In this paper we built and studied a corpus of thousands of GraphQL schemas used in practice. Our study showed us both idioms and security problems. By identifying GraphQL idioms, service providers can learn how to structure their schemas to be easily understood by the community. By measuring the extent of GraphQL-related security problems, we can guide the design of API management tools to address real problems faced by practitioners.
Background and motivation
What is GraphQL?
GraphQL is a query language for graph-structured data . Facebook designed the language for internal use, and open-sourced it in 2015. Now it is maintained by the GraphQL Foundation under the aegis of the Linux Foundation.
GraphQL is designed for use in networked APIs. A GraphQL API has three components:
- The GraphQL queries issued by clients, illustrated in this figure.
2. The GraphQL schema describing the types and relations available for querying, illustrated in this figure.
3. The GraphQL back-end that maps queries into the corresponding data.
Why would you GraphQL?
The following content is not critical to this post. I include it for readers unfamiliar with GraphQL’s value proposition.

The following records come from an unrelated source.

-- ==== Sys2Proof/Machine/Eave.lean ====
section
/-! DEFINITION. The eave ports (R393 to R430): links, sessions, sending, receiving, acknowledging,
retransmission, rates, pause. -/

namespace Sys2Proof.Machine

open Sys2Proof

/-- Bytes of a whole frame, from destination MAC to FCS, with `len` payload bytes. -/
def wireBytes (ip : Bool) (len : Nat) : Nat := (if ip then 118 else 70) + len

end Sys2Proof.Machine

namespace Sys2Proof

open Sys2Proof.Machine

/-! ### A received frame (R403, R421) -/

/-- A field of a received header. -/
def RxFrame.hf (rx : RxFrame) (off len : Nat) : Nat := recFld rx.header off len
def RxFrame.type (rx : RxFrame) : Nat := rx.hf 0 1 % 16

/-- The Form check of R421. -/
def RxFrame.formBad (rx : RxFrame) (ip : Bool) : Bool :=
  let len := rx.hf 14 2
  let size := rx.len ≠ wireBytes ip len - (if rx.tags = 0 then 4 else 0) || rx.body.length ≠ len
  rx.hf 0 1 / 16 ≠ 1 || rx.hf 4 2 ≥ 2048 || rx.hf 6 2 ≥ 2048 || size ||
    (match rx.type with
     | 1 => rx.hf 1 1 ≥ 2 || rx.hf 19 1 ≠ 0 || rx.hf 22 2 ≠ 0 || rx.hf 28 4 ≠ 0 || len % 64 ≠ 0 || len < 64 || len > 8192 ||
         rx.hf 24 4 % 64 ≠ 0 || rx.hf 24 4 ≥ 2 ^ 23
     | 2 => rx.hf 1 1 ≠ 0 || len ≠ 0 || rx.hf 22 1 ≥ 2 || rx.hf 23 1 ≠ 0
     | _ => true)

/-- The ACK covers a PSN. -/
def RxFrame.covers (rx : RxFrame) (psn : Nat) : Bool :=
  let cum := rx.hf 16 6
  decide (psn < cum) || (decide (cum < psn) && decide (psn ≤ cum + 64) && (rx.hf 24 8).testBit (psn - cum - 1))

end Sys2Proof

namespace Sys2Proof.Machine

open Sys2Proof

/-! ### Links (R395 to R399) -/

/-- Lane groups a link may train to, widest first, lowest lane first. -/
def laneGroups (mode link : Nat) : List (List Nat) :=
  let base := 4 * link
  let grp (w n : Nat) : List (List Nat) := (List.range n).map fun i => (List.range w).map fun k => base + w * i + k
  if mode = 0 then grp 8 1 ++ grp 4 2 ++ grp 2 4 ++ grp 1 8 else grp 4 1 ++ grp 2 2 ++ grp 1 4

/-- The lanes a link takes when `ns` work; empty when none does. -/
def trainedLanes (mode link : Nat) (ns : List Nat) : List Nat :=
  ((laneGroups mode link).find? fun g => g.all fun l => l ∈ ns).getD []

/-- TRAIN = 1: every link of the port that is not UP retrains, one that retrains on its own going on; without an attach
cluster both go OUT (R394, R398). -/
def Chip.portTrain (s : Chip) (p : Nat) : Chip :=
  if s.attachOk p && !s.module.ebTakes then
    (s.evLinks p).foldl (fun s l => match (s.evLink p l).state with
      | .up | .training => s
      | .down | .out => s.modEvLink p l fun x => { x with state := .training, own := false }) s
  else [0, 1].foldl (fun s l => match (s.evLink p l).state with
    | .up | .out => s
    | .down | .training => s.evLinkOut p l) s

/-- A write of EV_TRAIN_CMD (R399, R650). -/
def Chip.trainWrite (s : Chip) (p : Nat) (v : W) : Chip :=
  if bit v 0 && bit v 1 then s
  else if bit v 0 then s.portTrain p
  else if bit v 1 then (s.evLinks p).foldl (fun s l => if (s.evLink p l).state = .out then s else s.evLinkOut p l) s
  else s

/-- Ten milliseconds: the time of three retrains (R398). -/
def retrainNs : Nat := 10000000

/-- A link without lock retrains on its own, up to three times in 10 ms; after that it is OUT (R398). -/
def Chip.selfTrain (s : Chip) (p l : Nat) : Chip :=
  let x := s.evLink p l
  let recent := x.retrains.filter fun t => decide ((s.now - t).toNat ≤ retrainNs)
  if recent.length ≥ 3 || decide ((s.now - x.lostAt).toNat > retrainNs) then s.evLinkOut p l
  else (s.modEvLink p l fun x => { x with state := .training, own := true, retrains := recent ++ [s.now] }).syncHolds

/-- LINK_LOCK_LOSS (R398): an UP link retrains on its own. -/
def execLinkLockLoss (p link : Nat) (s : State) : Out := s.run fun s =>
  onUnit (p < 32 && link < 2)
    (if (s.evLink p link).state ≠ .up || !s.powered then s
     else (s.modEvLink p link fun x => { x with lostAt := s.now }).selfTrain p link)

/-! ### Protection and layers (R401, R403, R404) -/

/-- The Eave header of a DATA frame. -/
def dataHeader (f : Frame) (len : Nat) : List Byte :=
  leBytes 1 0x11 ++ leBytes 1 (b2n f.last) ++ leBytes 2 f.session ++ leBytes 2 f.srcEngine ++ leBytes 2 f.dstEngine ++
    leBytes 6 f.psn ++ leBytes 2 len ++ leBytes 2 f.step ++ leBytes 1 f.attempt ++ leBytes 1 0 ++ leBytes 2 f.contrib ++
    leBytes 2 0 ++ leBytes 4 f.offset ++ leBytes 4 0

/-- The Eave header of an ACK. -/
def ackHeader (x : Session) (src cum sack : Nat) : List Byte :=
  leBytes 1 0x12 ++ leBytes 1 0 ++ leBytes 2 x.id ++ leBytes 2 src ++ leBytes 2 x.peer ++ leBytes 6 x.ackPsn ++
    leBytes 2 0 ++ leBytes 6 cum ++ leBytes 1 (b2n x.echo) ++ leBytes 1 0 ++ leBytes 8 sack

/-- The nonce of R404, its first byte least significant. -/
def nonceOf (salt : BitVec 32) (src type psn : Nat) : BitVec 96 :=
  BitVec.ofNat 96 (salt.toNat + (src % 4096 + type * 4096) <<< 32 + psn <<< 48)

/-- Ones'-complement sum of 16-bit network-order words. -/
def inetSum : List Byte → Nat → Nat
  | a :: b :: l, n => inetSum l (n + a.toNat * 256 + b.toNat)
  | [a], n => n + a.toNat * 256
  | [], n => n

def inetFold (n : Nat) : Nat :=
  let n := n % 65536 + n / 65536
  let n := n % 65536 + n / 65536
  n % 65536 + n / 65536

/-- CRC-32 of IEEE 802.3 over a frame, the FCS of its last 4 bytes (R400, R401, log entry 57). -/
def crc32 (bs : List Byte) : BitVec 32 :=
  let step (c : BitVec 32) (_ : Nat) : BitVec 32 := (c >>> 1) ^^^ (if c.getLsbD 0 then 0xEDB88320#32 else 0#32)
  ~~~(bs.foldl (fun c b => (List.range 8).foldl step (c ^^^ b.setWidth 32)) 0xFFFFFFFF#32)

/-- What lies before the Eave header of a frame whose Eave header, body and tag are `eave` (R401). -/
def Chip.outerBytes (s : Chip) (p : Nat) (x : Session) (eave : List Byte) : List Byte :=
  let cfg := s.evReg p Off.EV_CFG
  let ic := s.evReg p Off.EV_IP_CFG
  let be := Sha.beBytes
  let eth := x.mac ++ be 6 (fld (s.evReg p Off.EV_MAC) 0 48) ++ be 2 0x8100 ++ be 2 (x.prio * 8192) ++
    be 2 (if s.evIp p then 0x86DD else fld cfg 16 16)
  if !s.evIp p then eth
  else
    let n := eave.length + 8
    let src := be 8 (s.evReg p Off.EV_IP6_HI).toNat ++ be 8 (s.evReg p Off.EV_IP6_LO).toNat
    let port := be 2 (fld ic 16 16)
    let head := be 4 (6 <<< 28 + (fld ic 0 6 * 4 + 2) <<< 20 + x.id) ++ be 2 n ++ be 1 17 ++ be 1 (fld ic 8 8)
    let pseudo := src ++ x.ip6 ++ be 4 n ++ be 4 17
    let sum := 65535 - inetFold (inetSum (pseudo ++ port ++ port ++ be 2 n ++ eave) 0)
    eth ++ head ++ src ++ x.ip6 ++ port ++ port ++ be 2 n ++ be 2 (if sum = 0 then 65535 else sum)

/-- The Eave header, the encrypted payload and the tag of a frame (R404). -/
def sealFrame (x : Session) (src type psn : Nat) (header plain : List Byte) : List Byte :=
  let (key, salt) := x.key.getD (0#256, 0#32)
  let (ct, tag) := gcmSeal key (nonceOf salt src type psn) (BitVec.ofNat 256 (leNat header)) plain
  header ++ ct ++ leBytes 16 tag.toNat

/-- A frame leaves by the session's link, from its destination MAC to its FCS. -/
def Chip.sendFrame (s : Chip) (p : Nat) (x : Session) (outer eave : List Byte) : Chip :=
  let bs := outer ++ eave
  (s.emit (.frame p x.link (bs ++ leBytes 4 (crc32 bs).toNat))).count (.eave p) Off.EV_TX_FRAMES 1

/-! ### Acknowledgements sent (R408, R412) -/

/-- A frame of the session may start: it holds its key, its link is UP, and its priority is not paused. -/
def Chip.mayStart (s : Chip) (p : Nat) (x : Session) : Bool :=
  s.powered && x.key.isSome && decide ((s.evLink p x.link).state = .up) && SMap.get 0 (s.eave p).paused x.prio = 0

/-- Bytes a session's allowance holds at most, in 1/80 byte (R411). -/
def allowMax : Nat := 8310 * 80

/-- The allowance brought up to `now`. -/
def Session.fill (x : Session) (now : W) : Session :=
  { x with allow := min allowMax (x.allow + x.rate * (now - x.allowAt).toNat), allowAt := now }

/-- The session's allowance holds a frame with `len` payload bytes. -/
def Chip.allows (s : Chip) (p : Nat) (x : Session) (len : Nat) : Bool :=
  decide ((x.fill s.now).allow ≥ 80 * wireBytes (s.evIp p) len)

/-- A frame with `len` payload bytes taken from the allowance. -/
def Chip.spend (s : Chip) (p i len : Nat) : Chip :=
  s.modSession p i fun x =>
    let x := x.fill s.now
    { x with allow := x.allow - 80 * wireBytes (s.evIp p) len }

/-- An ACK of session `i` is owed; it goes at once when a frame may start and the allowance holds it. -/
def Chip.sendAck (s : Chip) (p i : Nat) : Chip :=
  let x := s.session p i
  if x.state ≠ 1 then s
  else if !s.mayStart p x || !s.allows p x 0 then s.modSession p i fun x => { x with ackDue := true }
  else
    let sack := (List.range 64).foldl (fun n j => if x.rxCum + 1 + j ∈ x.rxSeen then n + 2 ^ j else n) 0
    let bs := sealFrame x s.fabricId 2 x.ackPsn (ackHeader x s.fabricId x.rxCum sack) []
    let s := (s.sendFrame p x (s.outerBytes p x bs) bs).spend p i 0
    s.modSession p i fun x => { x with
      ackPsn := x.ackPsn + 1, sinceAck := 0, ackDue := false, echo := false
      state := if x.ackPsn + 1 ≥ 2 ^ 48 then 3 else x.state }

When a company offers a “web API” they usually mean a REST-ful API. In the REST paradigm, the API provider publishes a set of endpoints corresponding to the data the client can obtain. Each endpoint returns a fixed set of information about the entity the client requested. If a client wants to collate information about several entities, they issue a request for each entity, supplemented by extra queries to explore related objects.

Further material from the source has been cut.